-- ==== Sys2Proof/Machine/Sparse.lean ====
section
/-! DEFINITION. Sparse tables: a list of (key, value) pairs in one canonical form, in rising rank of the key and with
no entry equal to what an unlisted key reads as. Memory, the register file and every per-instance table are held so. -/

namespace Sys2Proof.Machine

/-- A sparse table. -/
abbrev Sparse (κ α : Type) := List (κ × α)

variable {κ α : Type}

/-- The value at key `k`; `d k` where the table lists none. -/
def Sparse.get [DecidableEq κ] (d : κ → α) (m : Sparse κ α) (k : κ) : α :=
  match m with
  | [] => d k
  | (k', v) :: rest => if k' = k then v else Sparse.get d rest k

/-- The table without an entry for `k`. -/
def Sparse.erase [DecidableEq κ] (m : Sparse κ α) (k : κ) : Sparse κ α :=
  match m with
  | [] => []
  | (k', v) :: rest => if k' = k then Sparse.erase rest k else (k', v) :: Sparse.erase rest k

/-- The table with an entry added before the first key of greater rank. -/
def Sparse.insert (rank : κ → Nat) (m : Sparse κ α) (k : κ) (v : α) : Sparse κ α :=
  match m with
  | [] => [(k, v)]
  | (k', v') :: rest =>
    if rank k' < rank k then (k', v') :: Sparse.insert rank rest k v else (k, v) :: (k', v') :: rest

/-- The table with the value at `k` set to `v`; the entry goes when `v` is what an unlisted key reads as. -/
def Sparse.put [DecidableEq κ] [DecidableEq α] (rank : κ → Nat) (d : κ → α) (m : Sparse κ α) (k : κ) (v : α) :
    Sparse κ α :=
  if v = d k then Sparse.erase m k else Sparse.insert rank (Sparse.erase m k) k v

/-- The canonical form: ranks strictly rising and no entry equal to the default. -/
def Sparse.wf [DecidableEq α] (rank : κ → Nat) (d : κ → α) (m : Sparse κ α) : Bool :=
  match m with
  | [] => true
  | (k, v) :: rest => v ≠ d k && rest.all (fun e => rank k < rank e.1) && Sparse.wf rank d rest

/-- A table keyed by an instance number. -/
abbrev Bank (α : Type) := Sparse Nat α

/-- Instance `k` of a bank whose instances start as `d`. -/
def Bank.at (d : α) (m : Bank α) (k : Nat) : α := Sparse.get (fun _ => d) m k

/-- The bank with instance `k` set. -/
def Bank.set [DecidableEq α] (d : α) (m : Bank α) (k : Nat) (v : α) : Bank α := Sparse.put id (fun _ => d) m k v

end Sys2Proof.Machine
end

---

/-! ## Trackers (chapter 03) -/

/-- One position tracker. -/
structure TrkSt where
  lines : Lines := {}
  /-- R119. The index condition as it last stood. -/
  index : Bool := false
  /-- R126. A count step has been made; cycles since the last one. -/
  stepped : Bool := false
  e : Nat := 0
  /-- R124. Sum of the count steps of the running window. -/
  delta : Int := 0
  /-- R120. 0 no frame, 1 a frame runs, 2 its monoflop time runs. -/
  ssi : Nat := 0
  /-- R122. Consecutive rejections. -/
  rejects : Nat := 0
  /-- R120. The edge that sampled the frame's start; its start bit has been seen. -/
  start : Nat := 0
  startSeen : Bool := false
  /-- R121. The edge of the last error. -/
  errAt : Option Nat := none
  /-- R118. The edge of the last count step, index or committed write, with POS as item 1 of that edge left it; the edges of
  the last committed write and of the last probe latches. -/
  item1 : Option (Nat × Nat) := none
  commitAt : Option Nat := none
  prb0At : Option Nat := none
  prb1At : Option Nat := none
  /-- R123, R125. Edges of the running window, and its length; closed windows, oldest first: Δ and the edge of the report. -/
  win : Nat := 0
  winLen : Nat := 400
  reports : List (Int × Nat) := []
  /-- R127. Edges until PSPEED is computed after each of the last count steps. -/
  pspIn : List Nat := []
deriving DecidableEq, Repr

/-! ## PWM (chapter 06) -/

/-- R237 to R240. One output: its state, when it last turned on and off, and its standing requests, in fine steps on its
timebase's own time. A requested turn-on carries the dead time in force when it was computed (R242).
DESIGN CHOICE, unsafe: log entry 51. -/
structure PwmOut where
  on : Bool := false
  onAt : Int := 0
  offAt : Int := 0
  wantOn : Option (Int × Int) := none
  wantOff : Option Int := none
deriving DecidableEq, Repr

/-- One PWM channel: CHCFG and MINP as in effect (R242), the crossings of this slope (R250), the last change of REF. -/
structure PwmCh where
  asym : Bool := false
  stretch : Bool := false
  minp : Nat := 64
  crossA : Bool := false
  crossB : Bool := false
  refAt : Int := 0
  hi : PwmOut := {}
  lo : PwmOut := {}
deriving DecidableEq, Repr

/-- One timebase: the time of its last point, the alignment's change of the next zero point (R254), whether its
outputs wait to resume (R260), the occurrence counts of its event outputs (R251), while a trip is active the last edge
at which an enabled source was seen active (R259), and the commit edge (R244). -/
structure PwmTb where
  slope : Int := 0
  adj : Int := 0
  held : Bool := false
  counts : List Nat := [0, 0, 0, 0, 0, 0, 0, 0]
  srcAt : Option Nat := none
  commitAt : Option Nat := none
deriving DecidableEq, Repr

Work required - Within the listing above, give again exactly every line from the line with "startSeen : Bool := false" through the line with "prb1At : Option Nat := none", both included, and no other line.

Written response -
  startSeen : Bool := false
  /-- R121. The edge of the last error. -/
  errAt : Option Nat := none
  /-- R118. The edge of the last count step, index or committed write, with POS as item 1 of that edge left it; the edges of
  the last committed write and of the last probe latches. -/
  item1 : Option (Nat × Nat) := none
  commitAt : Option Nat := none
  prb0At : Option Nat := none
  prb1At : Option Nat := none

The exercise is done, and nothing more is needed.